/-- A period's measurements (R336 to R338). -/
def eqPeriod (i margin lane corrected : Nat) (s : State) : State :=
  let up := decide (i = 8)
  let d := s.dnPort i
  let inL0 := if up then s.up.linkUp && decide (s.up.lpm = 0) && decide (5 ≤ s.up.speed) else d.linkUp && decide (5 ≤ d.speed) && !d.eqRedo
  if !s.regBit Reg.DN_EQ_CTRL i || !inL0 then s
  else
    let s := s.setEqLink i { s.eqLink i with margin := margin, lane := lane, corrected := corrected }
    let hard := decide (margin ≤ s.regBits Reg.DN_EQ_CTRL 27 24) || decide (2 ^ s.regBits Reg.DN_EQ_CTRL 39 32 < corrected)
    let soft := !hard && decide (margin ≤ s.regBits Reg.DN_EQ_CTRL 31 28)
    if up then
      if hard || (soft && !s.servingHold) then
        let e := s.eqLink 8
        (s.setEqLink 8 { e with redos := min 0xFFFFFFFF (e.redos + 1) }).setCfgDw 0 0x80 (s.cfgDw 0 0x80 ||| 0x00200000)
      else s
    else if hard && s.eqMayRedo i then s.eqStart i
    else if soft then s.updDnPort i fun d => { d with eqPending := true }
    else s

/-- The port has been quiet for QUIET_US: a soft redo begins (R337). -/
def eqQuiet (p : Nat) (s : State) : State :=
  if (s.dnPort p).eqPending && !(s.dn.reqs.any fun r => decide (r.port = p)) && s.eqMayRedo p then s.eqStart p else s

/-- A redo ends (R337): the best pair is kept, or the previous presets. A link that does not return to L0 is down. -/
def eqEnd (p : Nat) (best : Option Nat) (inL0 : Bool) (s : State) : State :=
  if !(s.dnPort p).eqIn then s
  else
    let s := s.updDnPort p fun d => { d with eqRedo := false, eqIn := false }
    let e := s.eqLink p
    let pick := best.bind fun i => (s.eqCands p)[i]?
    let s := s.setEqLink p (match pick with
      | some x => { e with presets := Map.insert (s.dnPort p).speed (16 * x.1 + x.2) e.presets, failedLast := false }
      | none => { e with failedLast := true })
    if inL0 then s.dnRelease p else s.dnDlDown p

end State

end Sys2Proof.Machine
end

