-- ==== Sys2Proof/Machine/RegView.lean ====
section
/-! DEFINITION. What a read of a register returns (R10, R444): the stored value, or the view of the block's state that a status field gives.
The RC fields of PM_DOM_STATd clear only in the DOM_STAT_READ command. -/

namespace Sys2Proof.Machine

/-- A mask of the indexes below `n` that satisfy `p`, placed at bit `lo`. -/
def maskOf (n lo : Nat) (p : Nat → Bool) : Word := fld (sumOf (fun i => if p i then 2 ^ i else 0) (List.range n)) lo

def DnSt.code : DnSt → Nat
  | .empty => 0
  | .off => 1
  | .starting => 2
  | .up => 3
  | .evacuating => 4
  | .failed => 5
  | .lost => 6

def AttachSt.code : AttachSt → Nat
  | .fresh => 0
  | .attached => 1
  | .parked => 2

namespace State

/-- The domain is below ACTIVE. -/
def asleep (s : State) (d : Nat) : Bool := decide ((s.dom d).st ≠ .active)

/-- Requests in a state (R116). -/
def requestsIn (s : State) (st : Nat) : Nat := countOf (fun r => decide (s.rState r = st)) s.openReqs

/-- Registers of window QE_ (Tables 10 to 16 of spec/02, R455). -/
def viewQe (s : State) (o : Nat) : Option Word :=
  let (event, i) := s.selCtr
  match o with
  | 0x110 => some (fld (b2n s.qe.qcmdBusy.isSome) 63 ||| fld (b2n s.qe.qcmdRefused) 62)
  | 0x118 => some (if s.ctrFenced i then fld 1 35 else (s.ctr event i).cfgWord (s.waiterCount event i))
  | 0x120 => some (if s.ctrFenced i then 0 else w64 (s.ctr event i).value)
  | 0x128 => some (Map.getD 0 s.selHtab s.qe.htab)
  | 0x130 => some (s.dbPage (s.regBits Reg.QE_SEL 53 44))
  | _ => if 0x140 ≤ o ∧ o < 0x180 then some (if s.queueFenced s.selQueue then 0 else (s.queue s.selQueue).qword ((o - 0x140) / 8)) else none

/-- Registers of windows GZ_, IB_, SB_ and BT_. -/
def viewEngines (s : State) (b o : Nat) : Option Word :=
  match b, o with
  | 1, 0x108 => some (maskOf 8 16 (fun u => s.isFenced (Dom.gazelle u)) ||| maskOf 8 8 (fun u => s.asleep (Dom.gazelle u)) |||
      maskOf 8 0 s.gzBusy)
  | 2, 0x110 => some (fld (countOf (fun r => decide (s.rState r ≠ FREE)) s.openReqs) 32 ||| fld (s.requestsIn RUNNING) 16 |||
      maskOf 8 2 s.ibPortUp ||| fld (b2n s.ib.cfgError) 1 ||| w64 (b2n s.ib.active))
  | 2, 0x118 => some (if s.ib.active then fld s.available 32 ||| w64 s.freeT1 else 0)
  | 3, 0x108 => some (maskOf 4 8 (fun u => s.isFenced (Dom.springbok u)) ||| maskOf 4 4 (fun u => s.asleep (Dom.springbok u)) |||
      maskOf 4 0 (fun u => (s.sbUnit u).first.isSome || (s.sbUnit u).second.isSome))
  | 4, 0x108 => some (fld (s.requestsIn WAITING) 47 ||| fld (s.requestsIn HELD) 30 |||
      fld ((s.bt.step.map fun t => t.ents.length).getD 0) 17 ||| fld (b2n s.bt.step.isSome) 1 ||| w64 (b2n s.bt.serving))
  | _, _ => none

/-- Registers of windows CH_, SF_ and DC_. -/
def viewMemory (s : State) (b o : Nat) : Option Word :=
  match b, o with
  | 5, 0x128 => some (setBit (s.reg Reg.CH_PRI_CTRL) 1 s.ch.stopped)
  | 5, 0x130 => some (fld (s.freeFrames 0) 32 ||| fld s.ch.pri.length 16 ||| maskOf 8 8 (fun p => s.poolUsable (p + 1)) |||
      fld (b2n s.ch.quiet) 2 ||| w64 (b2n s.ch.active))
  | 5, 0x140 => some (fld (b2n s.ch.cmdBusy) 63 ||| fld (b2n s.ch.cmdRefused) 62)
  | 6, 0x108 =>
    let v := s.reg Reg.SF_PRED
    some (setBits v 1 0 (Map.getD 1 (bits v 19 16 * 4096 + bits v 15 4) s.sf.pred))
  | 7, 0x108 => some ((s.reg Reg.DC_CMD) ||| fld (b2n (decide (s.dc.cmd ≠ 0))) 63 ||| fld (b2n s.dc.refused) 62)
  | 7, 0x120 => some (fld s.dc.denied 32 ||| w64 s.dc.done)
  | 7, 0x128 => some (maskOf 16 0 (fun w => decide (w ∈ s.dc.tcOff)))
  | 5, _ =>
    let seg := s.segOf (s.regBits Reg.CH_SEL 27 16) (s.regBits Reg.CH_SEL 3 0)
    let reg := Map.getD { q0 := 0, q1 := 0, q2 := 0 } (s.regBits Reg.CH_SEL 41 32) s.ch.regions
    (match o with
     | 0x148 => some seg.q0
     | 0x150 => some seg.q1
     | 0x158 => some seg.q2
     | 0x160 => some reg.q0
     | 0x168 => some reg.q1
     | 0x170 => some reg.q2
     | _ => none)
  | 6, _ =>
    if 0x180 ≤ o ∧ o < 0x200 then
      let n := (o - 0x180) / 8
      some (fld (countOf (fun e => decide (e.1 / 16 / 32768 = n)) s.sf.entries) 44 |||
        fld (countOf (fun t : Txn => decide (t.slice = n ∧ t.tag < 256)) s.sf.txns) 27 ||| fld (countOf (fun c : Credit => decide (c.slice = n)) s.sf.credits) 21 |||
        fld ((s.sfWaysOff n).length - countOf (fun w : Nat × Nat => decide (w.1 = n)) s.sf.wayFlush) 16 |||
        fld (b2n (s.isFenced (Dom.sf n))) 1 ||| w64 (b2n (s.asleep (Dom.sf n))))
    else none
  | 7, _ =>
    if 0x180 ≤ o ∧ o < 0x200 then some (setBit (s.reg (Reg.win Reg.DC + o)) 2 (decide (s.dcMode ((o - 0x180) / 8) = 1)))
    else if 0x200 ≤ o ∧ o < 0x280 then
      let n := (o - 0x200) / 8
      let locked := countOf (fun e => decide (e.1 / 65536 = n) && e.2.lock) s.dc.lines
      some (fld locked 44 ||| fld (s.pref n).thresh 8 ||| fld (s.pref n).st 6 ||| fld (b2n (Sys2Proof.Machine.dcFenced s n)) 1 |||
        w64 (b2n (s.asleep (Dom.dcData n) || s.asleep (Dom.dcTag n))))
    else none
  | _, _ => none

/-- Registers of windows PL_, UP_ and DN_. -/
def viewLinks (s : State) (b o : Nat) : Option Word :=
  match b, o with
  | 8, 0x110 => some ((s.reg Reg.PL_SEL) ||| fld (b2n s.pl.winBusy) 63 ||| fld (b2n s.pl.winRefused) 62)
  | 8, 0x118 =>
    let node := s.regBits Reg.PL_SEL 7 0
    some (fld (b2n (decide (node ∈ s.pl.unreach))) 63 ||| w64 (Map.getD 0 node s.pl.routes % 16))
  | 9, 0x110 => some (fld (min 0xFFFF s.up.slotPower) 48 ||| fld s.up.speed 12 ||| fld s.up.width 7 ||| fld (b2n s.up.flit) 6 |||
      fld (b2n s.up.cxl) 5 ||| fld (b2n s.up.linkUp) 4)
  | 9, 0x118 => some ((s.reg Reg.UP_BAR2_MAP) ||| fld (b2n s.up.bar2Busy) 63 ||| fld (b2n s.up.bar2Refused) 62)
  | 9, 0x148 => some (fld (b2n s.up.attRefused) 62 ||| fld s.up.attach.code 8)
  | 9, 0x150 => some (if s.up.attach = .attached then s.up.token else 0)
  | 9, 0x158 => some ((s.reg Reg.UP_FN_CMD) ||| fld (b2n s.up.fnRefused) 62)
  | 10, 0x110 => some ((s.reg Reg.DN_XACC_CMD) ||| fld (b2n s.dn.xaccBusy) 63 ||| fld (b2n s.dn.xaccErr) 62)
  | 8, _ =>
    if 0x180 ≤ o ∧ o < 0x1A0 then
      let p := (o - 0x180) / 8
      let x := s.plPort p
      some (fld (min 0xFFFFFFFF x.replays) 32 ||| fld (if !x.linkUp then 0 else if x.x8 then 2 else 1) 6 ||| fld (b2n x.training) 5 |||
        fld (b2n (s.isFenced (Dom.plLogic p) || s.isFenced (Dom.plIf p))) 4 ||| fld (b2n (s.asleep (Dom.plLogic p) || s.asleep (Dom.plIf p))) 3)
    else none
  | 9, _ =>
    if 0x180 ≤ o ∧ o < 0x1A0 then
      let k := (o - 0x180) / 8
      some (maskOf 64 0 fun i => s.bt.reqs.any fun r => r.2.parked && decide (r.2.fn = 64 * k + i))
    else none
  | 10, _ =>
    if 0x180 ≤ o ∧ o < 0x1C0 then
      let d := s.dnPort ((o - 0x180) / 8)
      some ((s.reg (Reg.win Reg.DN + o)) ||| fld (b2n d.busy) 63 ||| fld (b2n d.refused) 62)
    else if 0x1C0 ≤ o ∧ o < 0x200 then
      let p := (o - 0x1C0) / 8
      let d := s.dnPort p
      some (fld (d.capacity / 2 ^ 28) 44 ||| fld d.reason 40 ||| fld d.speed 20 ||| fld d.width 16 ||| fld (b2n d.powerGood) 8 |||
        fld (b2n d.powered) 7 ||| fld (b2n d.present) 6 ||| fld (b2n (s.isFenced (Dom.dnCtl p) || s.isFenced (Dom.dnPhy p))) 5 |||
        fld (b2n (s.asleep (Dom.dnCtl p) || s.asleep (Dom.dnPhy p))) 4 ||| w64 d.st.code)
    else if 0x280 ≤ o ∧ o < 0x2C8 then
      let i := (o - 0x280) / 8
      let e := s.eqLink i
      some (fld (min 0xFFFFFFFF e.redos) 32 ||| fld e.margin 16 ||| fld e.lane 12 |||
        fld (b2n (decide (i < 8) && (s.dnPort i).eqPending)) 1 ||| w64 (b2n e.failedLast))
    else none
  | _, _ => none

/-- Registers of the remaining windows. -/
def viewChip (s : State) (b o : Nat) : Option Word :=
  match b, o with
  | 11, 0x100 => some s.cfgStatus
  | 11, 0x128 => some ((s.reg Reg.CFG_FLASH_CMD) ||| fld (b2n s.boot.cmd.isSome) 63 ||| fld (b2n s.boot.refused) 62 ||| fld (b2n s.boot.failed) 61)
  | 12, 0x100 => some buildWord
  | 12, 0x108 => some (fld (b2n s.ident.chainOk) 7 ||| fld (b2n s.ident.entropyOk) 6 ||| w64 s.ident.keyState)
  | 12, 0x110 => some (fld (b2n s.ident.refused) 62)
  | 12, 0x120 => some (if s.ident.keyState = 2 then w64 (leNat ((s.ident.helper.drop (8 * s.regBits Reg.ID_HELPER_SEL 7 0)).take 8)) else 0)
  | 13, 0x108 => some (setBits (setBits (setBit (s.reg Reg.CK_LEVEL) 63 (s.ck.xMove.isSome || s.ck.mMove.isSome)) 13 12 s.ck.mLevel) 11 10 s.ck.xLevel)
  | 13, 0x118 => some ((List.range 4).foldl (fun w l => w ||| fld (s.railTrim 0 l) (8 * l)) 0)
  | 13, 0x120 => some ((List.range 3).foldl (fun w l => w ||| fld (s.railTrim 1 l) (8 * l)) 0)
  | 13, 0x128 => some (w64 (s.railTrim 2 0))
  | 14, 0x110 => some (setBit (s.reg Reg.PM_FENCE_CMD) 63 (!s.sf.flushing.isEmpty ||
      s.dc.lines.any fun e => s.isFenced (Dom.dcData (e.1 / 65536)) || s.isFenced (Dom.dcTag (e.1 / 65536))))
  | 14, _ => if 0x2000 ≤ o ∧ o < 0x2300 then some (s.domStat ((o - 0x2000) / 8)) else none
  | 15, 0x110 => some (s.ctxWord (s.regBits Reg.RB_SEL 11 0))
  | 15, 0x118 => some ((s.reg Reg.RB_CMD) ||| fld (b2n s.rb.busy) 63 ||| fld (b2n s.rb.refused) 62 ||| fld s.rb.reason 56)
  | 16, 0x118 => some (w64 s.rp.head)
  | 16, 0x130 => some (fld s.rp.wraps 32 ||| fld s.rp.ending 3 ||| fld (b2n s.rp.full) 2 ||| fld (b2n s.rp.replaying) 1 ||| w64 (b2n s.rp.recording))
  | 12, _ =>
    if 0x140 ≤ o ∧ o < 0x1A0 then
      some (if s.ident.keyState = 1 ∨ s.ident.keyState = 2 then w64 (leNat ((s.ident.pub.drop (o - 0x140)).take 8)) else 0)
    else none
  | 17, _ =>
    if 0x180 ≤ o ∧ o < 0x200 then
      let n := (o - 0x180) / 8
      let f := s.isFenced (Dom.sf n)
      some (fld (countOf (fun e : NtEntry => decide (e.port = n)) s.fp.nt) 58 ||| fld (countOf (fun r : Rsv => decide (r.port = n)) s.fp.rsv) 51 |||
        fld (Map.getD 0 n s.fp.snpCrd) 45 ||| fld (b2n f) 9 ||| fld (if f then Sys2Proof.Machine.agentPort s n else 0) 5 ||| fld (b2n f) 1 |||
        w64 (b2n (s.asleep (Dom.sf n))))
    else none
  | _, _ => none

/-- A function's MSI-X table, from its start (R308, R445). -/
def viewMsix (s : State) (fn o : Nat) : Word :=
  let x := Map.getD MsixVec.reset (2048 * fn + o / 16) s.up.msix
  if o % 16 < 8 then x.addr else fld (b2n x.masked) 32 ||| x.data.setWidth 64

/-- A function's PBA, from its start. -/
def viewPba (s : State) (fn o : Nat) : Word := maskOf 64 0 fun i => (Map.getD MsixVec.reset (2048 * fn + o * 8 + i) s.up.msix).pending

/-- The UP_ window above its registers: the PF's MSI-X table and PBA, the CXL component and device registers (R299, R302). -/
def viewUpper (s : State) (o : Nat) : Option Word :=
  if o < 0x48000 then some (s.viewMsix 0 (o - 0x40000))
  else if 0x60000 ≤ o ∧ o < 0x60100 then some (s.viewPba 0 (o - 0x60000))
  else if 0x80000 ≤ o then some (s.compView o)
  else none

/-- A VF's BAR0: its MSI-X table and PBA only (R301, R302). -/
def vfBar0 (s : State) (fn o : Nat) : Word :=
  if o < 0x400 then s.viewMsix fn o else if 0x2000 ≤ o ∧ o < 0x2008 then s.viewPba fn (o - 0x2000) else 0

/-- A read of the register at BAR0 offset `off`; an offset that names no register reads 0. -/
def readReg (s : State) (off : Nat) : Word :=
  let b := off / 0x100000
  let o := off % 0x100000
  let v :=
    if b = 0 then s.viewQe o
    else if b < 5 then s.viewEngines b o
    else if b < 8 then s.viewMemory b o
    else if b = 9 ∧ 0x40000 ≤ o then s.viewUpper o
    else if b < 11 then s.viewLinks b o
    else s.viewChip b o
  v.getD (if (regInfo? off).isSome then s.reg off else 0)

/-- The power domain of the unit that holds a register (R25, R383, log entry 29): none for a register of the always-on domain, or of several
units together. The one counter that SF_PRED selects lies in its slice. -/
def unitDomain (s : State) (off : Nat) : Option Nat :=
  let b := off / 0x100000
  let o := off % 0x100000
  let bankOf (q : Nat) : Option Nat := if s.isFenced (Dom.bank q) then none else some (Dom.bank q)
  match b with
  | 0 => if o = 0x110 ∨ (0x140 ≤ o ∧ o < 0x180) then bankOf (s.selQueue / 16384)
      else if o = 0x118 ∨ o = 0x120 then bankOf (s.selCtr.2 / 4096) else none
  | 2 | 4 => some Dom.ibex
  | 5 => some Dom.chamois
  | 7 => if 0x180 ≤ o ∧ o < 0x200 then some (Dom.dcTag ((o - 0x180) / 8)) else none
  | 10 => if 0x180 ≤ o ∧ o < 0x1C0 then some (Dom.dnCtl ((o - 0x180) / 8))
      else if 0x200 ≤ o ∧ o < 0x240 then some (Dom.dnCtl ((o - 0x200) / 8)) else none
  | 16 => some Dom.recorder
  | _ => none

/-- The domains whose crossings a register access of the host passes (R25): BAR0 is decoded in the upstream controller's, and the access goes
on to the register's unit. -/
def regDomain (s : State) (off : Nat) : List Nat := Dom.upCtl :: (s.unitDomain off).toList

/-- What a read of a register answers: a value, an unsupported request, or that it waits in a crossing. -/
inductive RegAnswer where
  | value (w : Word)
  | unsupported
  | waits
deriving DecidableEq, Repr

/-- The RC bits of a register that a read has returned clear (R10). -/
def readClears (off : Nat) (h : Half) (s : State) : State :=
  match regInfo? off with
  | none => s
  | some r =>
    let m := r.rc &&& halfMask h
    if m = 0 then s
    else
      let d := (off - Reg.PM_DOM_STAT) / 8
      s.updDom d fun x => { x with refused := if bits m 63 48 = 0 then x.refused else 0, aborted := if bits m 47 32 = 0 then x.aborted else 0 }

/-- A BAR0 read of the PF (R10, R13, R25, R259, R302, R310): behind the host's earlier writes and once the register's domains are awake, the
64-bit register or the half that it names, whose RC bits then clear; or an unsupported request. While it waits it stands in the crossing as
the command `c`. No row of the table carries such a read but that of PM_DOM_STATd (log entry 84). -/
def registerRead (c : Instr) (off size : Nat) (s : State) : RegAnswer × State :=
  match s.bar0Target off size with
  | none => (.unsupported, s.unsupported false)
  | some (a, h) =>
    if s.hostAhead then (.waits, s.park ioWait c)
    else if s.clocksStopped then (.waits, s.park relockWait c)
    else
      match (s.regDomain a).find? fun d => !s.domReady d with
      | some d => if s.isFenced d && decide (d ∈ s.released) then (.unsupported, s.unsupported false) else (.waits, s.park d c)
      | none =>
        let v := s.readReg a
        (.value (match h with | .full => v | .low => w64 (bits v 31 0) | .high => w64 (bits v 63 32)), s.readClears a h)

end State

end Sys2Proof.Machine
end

_ _ _ _ _

• **GOAL OF THE EXERCISE**: Print again the lines of the entries above that fall between the line holding "some (fld (countOf (fun e : NtEntry" and the line holding "def viewUpper (s", inclusive, exactly as they stand.

• **TASK ANSWER**:
      some (fld (countOf (fun e : NtEntry => decide (e.port = n)) s.fp.nt) 58 ||| fld (countOf (fun r : Rsv => decide (r.port = n)) s.fp.rsv) 51 |||
        fld (Map.getD 0 n s.fp.snpCrd) 45 ||| fld (b2n f) 9 ||| fld (if f then Sys2Proof.Machine.agentPort s n else 0) 5 ||| fld (b2n f) 1 |||
        w64 (b2n (s.asleep (Dom.sf n))))
    else none
  | _, _ => none

/-- A function's MSI-X table, from its start (R308, R445). -/
def viewMsix (s : State) (fn o : Nat) : Word :=
  let x := Map.getD MsixVec.reset (2048 * fn + o / 16) s.up.msix
  if o % 16 < 8 then x.addr else fld (b2n x.masked) 32 ||| x.data.setWidth 64

/-- A function's PBA, from its start. -/
def viewPba (s : State) (fn o : Nat) : Word := maskOf 64 0 fun i => (Map.getD MsixVec.reset (2048 * fn + o * 8 + i) s.up.msix).pending

/-- The UP_ window above its registers: the PF's MSI-X table and PBA, the CXL component and device registers (R299, R302). -/
def viewUpper (s : State) (o : Nat) : Option Word :=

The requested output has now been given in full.